Demirzhiu also challenges the immigration court’s decision that he was ineligible for Convention Against Torture relief. Demirzhiu argues that the immigration court incorrectly placed the burden on him to show that he would be tortured anywhere in Albania. We must uphold the BIA’s determination denying Convention Against Torture relief, unless it is “manifestly contrary to the law.” Castellano-Chacon, 341 F.3d at 552 (“This court applies the same standard of review when dealing with claims under 8 C.F.R. § 208.16(c) pursuant to the Convention Against Torture as it does when reviewing claims under 8 U.S.C. § 1231(b)(3) [withholding of removal].”).
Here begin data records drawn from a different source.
-- ==== Sys2Proof/Machine/Ports.lean ====
section
/-! DEFINITION. The parallel ports as masters (R299-R303, R310-R312, R318, R320-R324, R336, R341): choosing accesses, splitting them into cycles, their endings, bus ownership, the arbiter and system controller, and the line monitor. -/

namespace Sys2Proof.Machine

/-- The personality of a port's loaded table (R294). -/
def portKind (s : State) (p : Nat) : Nat := persKind ((s.port p).loaded.getD [])

/-- The table loaded into a port's sequencer. -/
def portTable (s : State) (p : Nat) : List Byte := (s.port p).loaded.getD []

/-- PA_ARB_CTL as it stood at the entry into service (R328). -/
def arbCtl (s : State) (p : Nat) : Nat := (s.port p).arbCtl.toNat

/-- The port is the P1 system controller (R311). -/
def isSysctl (s : State) (p : Nat) : Bool := decide (portKind s p = 1 ∧ (bits (arbCtl s p) 5 4 ≠ 0 ∨ (s.port p).sysctl = true))

/-- Under P3 and P4 with no request and grant lines the device is the only master (R294). -/
def soleMaster (s : State) (p : Nat) : Bool :=
  decide (3 ≤ portKind s p) && ((roleLine (portTable s p) 0x94).isNone || (roleLine (portTable s p) 0x95).isNone)

/-- The line monitor runs (R322). -/
def monitorRuns (s : State) (p : Nat) : Bool := decide ((s.port p).st = .inService ∨ (s.port p).st = .stopping ∨ (s.port p).st = .contained)

/-! ## Cycles -/

/-- The single-cycle data code of a block code's space and privilege (R302). -/
def singleCode (c : Nat) : Nat :=
  if c = 0x3B ∨ c = 0x38 then 0x39 else if c = 0x3F ∨ c = 0x3C then 0x3D else if c = 0x0B ∨ c = 0x08 then 0x09
  else if c = 0x0F ∨ c = 0x0C then 0x0D else c

/-- The bytes `[i, i + w)` of an access are all enabled. -/
def allOn (bs : List (Option Byte)) (i w : Nat) : Bool := (List.range w).all fun j => (nth bs (i + j) none).isSome

/-- The widest naturally aligned cycle at byte `i`, no wider than 2^k, that carries only enabled bytes (R209). -/
def cycleWidth (addr : Nat) (bs : List (Option Byte)) (i : Nat) : Nat → Nat
  | 0 => 1
  | k + 1 => if (addr + i) % 2 ^ (k + 1) = 0 ∧ allOn bs i (2 ^ (k + 1)) then 2 ^ (k + 1) else cycleWidth addr bs i k

/-- The naturally aligned cycles of an access in ascending order, as (offset, length) (R209). -/
def splitFrom (addr : Nat) (bs : List (Option Byte)) (k i : Nat) : Nat → List (Nat × Nat)
  | 0 => []
  | fuel + 1 =>
    if bs.length ≤ i then []
    else if (nth bs i none).isNone then splitFrom addr bs k (i + 1) fuel
    else
      let w := cycleWidth addr bs i k
      (i, w) :: splitFrom addr bs k (i + w) fuel

/-- Adjacent cycles joined into blocks that cross no multiple of `bound` (0: no boundary) and hold at most `most` bytes, built from the front (R302, R333). -/
def blocksFrom (addr bound most : Nat) : List (Nat × Nat) → List (Nat × Nat) → List (Nat × Nat)
  | acc, [] => acc.reverse
  | [], c :: r => blocksFrom addr bound most [c] r
  | b :: acc, c :: r =>
    if b.1 + b.2 = c.1 ∧ b.2 + c.2 ≤ most ∧ (bound = 0 ∨ (addr + b.1) / bound = (addr + c.1 + c.2 - 1) / bound) then
      blocksFrom addr bound most ((b.1, b.2 + c.2) :: acc) r
    else blocksFrom addr bound most (c :: b :: acc) r

/-- log2 of a width in bytes. -/
def widthLog (w : Nat) : Nat := if w ≥ 8 then 3 else if w ≥ 4 then 2 else if w ≥ 2 then 1 else 0

/-- The code driven and the cycles or blocks of an access on a port (R209, R301, R302, R318): a BLT or MBLT request whose cycles are all whole and at least two runs as blocks, under P4 full-width cycles run as bursts, a read-modify-write is one operation. -/
def cyclesOf (s : State) (p : Nat) (a : Acc) : Nat × List (Nat × Nat) :=
  if a.kind = .rmw then (a.space, [(0, a.bytes.length)])
  else
    let k := portKind s p
    let w := widthLog a.width
    let cs := splitFrom a.addr a.bytes w 0 a.bytes.length
    let whole := cs.all (fun c => decide (c.2 = 2 ^ w)) && decide (2 ≤ cs.length)
    if k = 1 ∧ (isBlt a.space ∨ isMblt a.space) then
      if whole then (a.space, blocksFrom a.addr (if isMblt a.space then 2048 else 256) 4096 [] cs)
      else (singleCode a.space, splitFrom a.addr a.bytes (min w 2) 0 a.bytes.length)
    else if k = 4 then (a.space, blocksFrom a.addr 0 (max 8 (timing (portTable s p) 11)) [] cs)
    else (a.space, cs)

/-! ## The master engine -/

/-- The accesses of a stop: one open, or the oldest waiting (R299). -/
def stopReady (q : Port) (stop : Nat) : Bool :=
  match q.opens.find? fun o => decide (o.acc.stop = stop) with
  | some o => !o.delaying
  | none => q.waiting.any fun a => decide (a.stop = stop)

/-- The stop served next (R299): HV when it has an access due, else round robin after the last. -/
def nextStop (q : Port) : Option Nat :=
  if stopReady q 15 then some 15
  else ((List.range 17).map fun i => (q.rr + 1 + i) % 17).find? fun st => decide (st ≠ 15) && stopReady q st

/-- A port has an access ready. -/
def portReady (q : Port) : Bool := (nextStop q).isSome

/-- The transceiver directions of a cycle (R52, R53): each group of a data byte lane is set toward the rack for a write, and the groups of the lanes that carry the address of P1 and P2 always. -/
def cycleDir (t : List Byte) (write : Bool) : BitVec 8 :=
  (List.range 8).foldl (fun d k =>
    let g := byteAt t (0xE4 + k)
    let addrLane := decide (persKind t = 1 ∧ 4 ≤ k) || decide (persKind t = 2 ∧ 4 ≤ k ∧ k ≤ 6)
    if 8 ≤ g then d else if write ∨ addrLane then d ||| BitVec.ofNat 8 (2 ^ (g % 8)) else d) 0#8
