/-- The next fetch of a queue (R272, R273): contiguous pending ring entries within FETCH_DEPTH and one read, the chain's next descriptor, or the parked one's NEXT again. -/
def fetchNext (s : State) (q : Nat) : State :=
  let c := s.q q
  if !mayFetch s q then s
  else if c.chain then
    if c.parked then (if c.owed then sendFetch (s.modQ q fun c => { c with owed := false }) q (c.cur + 0x20) 8 0 (.reNext q) else s)
    else if c.started ∧ c.descs.length < c.depth then sendFetch s q c.nextA 64 1 (.fetch q)
    else s
  else
    let size := 2 ^ c.ringLog2
    let n := min (min ((c.tail + size - c.head) % size) (size - c.head)) (c.depth - c.descs.length)
    if n = 0 then s
    else
      let a := c.ring + 64 * c.head
      let k := max 1 (mrrsPiece s c.tenant a (64 * n) / 64)
      sendFetch s q a (64 * k) k (.fetch q)

/-! ## Cutting -/

/-- The translation of a map value (R277): host memory, or a window of the tenant; none is WINDOW_MISS. -/
def mapEnd (s : State) (t map addr len : Nat) : Option Endpt :=
  if map = 0xFFFF then some (.host addr 0)
  else if 256 ≤ map then none
  else
    let f := winWork s map
    if !f.en ∨ f.tenant ≠ t ∨ 2 ^ f.log2 < addr + len then none
    else if f.target = 6 then some (.host (f.base + addr) f.endian)
    else some (.rack f.target (f.base + addr) f.space (2 ^ f.width) f.endian f.rclass f.prefetch 0)

/-- An end moved on by an offset, its region and effective class fixed there (R22, R234). -/
def endAt (s : State) (e : Endpt) (o : Nat) : Endpt :=
  match e with
  | .host a en => .host (a + o) en
  | .rack k a sp w en cl pf _ => .rack k (a + o) sp w en (effClass s k sp (a + o) cl) pf (targetRegion s k sp (a + o))
  | .none => .none

/-- The address of an end, for the cuts of R233. -/
def endAddr : Endpt → Option Nat
  | .host a _ => some a
  | .rack _ a _ _ _ _ _ _ => some a
  | .none => Option.none

/-- An end is of class SIDE_EFFECT (R244). -/
def endSideEffect : Endpt → Bool
  | .rack _ _ _ _ _ cl _ _ => decide (cl = 2)
  | _ => false

/-- The bytes from address `a` to the next 4 KiB boundary. -/
def toBoundary (e : Endpt) (o : Nat) : Nat :=
  match endAddr e with
  | some a => 4096 - (a + o) % 4096
  | none => 0x100000000

/-- The pieces of R233 from offset `o`, `n` bytes left. `fuel` bounds their number: one more than twice the pages, plus the ends. -/
def cutFrom (src dst : Endpt) : Nat → Nat → Nat → List (Nat × Nat)
  | 0, _, _ => []
  | fuel + 1, o, n =>
    if n = 0 then []
    else
      let k := min n (min (toBoundary src o) (toBoundary dst o))
      (o, k) :: cutFrom src dst fuel (o + k) (n - k)

/-- The segments of a descriptor (R233, R244). -/
def cutSegs (s : State) (src dst : Endpt) (len : Nat) (ordered rmw : Bool) : List SegPlan :=
  (cutFrom src dst (2 * (len / 4096 + 1) + 2) 0 len).map fun c =>
    let a := endAt s src c.1
    let b := endAt s dst c.1
    { off := c.1, len := c.2, src := a, dst := b, pinned := ordered || rmw || endSideEffect a || endSideEffect b }
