/-- The state after a host reset, device reset or tide watch exit (R115), before its boot. -/
def clearWide (s : State) : State :=
  let kept := (List.range 2).flatMap (fun p => portOrphans (s.port p)) ++ (List.range 5).flatMap fun k => linkOrphans s k
  let s := (List.range 2).foldl (fun s p => portLets s p true) s
  let s' := { State.reset with
    pending := s.pending, now := s.now, fresh := s.fresh, out := s.out, mram := s.mram
    regs := Tbl.clear (fun k => !regKept k) s.regs
    pins := { s.pins with alertPending := 0#4, clkreqHeld := true }
    mon := s.mon, boot := s.boot
    cont := { State.reset.cont with tapTakeover := s.cont.tapTakeover }
    pwr := { s.pwr with dom := s.pwr.dom }
    tide := { s.tide with entering := false }
    weirs := { rgn := Tbl.clear (fun k => !decide (k / 1024 * 64 + k % 1024 / 16 ∈ s.weirs.locked)) s.weirs.rgn, dflt := ⟨[]⟩, locked := s.weirs.locked }
    qs := { State.reset.qs with orderNext := s.qs.orderNext }
    spares := { s.spares with bounds := factoryBounds }
    log := s.log }
  let s' := (List.range 65).foldl (fun s' t => s'.setTally t (tallyKept kept t (s.tally t))) s'
  let s' := (List.range 2).foldl (fun s' p => s'.setPort p (portKept (s.port p))) s'
  (List.range 12).foldl (fun s' i => checkIdle (s'.modDom (4 + i) domKept) (4 + i)) s'

/-- The record of a wide reset (R112, R128). -/
def wideRec (s : State) (k : WideReset) (n : Nat × Nat × Nat) : State :=
  let data := leBytes 4 n.1 ++ leBytes 4 n.2.1 ++ leBytes 4 n.2.2
  let cs := if n.1 + n.2.1 + n.2.2 = 0 then Cs.none else Cs.abortReset
  match k with
  | .powerOn => s.raise { romEv Ev.bootCold with data := leBytes 12 0 }
  | .device => s.raise { romEv Ev.bootDevice with cs := cs, data := data }
  | .host => s.raise { saltEv Ev.hostReset with cs := cs, data := data }
  | .tideExit => s

/-- The writes that a link held settle LINK_DOWN with the end of its session; each writes its record (R374). -/
def settleLinkOrphans (s : State) (as : List (Nat × Acc)) : State :=
  as.foldl (fun s e => settle s e.2.tenant (e.2.ticket + seriesStep) Cs.linkDown (accFirst e.2) (some { code := Ev.linkDown, src := srcLink e.1 })) s

/-- The debug unlock ends (R151), with its cause: 0 expiry, 1 DEBUG_LOCK, 2 a reset, 3 a life-cycle transition. -/
def closeDebug (s : State) (cause : Nat) : State :=
  let s := dropVotes s Client.debug
  let was := s.dbg.isOpen
  let s := s.modDbg fun d => { d with isOpen := false, expires := none, session := false, votes := [] }
  if was then s.raise { code := Ev.debugClose, src := srcSalt, data := leBytes 1 cause } else s

/-- The device causes that persist over a reset put the device into containment again (R115, R198). -/
def reenterDevice (s : State) : State :=
  let s := if s.mon.faulted.any fun k => decide (k < 6) then enterDevice s 3 else s
  if s.cont.tapTakeover then enterDevice s 5 else s

/-- The erasure of a returned unit's keys (R138). -/
def eraseKeys (s : State) : State := s.modMram fun m => { m with keys := ⟨[]⟩, erasing := false }

/-- The boot from a reset's entry to step 7, or to step 6 for a host reset with PERST_N low (R113, R116). -/
def bootRun (s : State) (k : WideReset) : State :=
  let s := if s.mram.erasing then eraseKeys s else s
  let s := if k = .host then s else fwSelect s
  let s := applyImage (cfgSelect s)
  let s := if fuseAnomaly s then s.raise (saltEv Ev.lcyFuseAnomaly) else s
  let s := s.modLog fun l => { l with ready := true }
  let s := s.modBoot fun b => { b with
    step := if k = .host ∧ !s.pins.perst then 6 else 7, entry := k.entry, began := s.now, awaitPerst := !s.pins.perst, powerOnPending := false }
  reenterDevice s

/-- A cause bit added to GLB_RESET_CAUSE (R130). -/
def addCause (s : State) (bits : Nat) : State := s.setReg 0xC (s.reg 0xC ||| w32 bits)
For an alien to obtain Convention Against Torture relief, “the burden of proof is on the applicant for withholding of removal [under the Convention Against Torture] to establish that it is more likely than not that he or she would be tortured if removed to the proposed country of removal.” 8 C.F.R. § 208.16(c)(2). In determining whether the applicant has met his or her burden, “the testimony of the applicant, if credible, may be sufficient to sustain the burden of proof without corroboration.” 8 C.F.R. § 208.16(c)(2). Demirzhiu has presented no credible evidence that would demonstrate he is likely to suffer future torture upon his return to Albania. Accordingly, we do not find the denial of Demirzhiu’s claim for Convention Against Torture relief to be “manifestly contrary to the law.”
VI.
For the foregoing reasons, we affirm the decision of the Board of Immigration Appeals.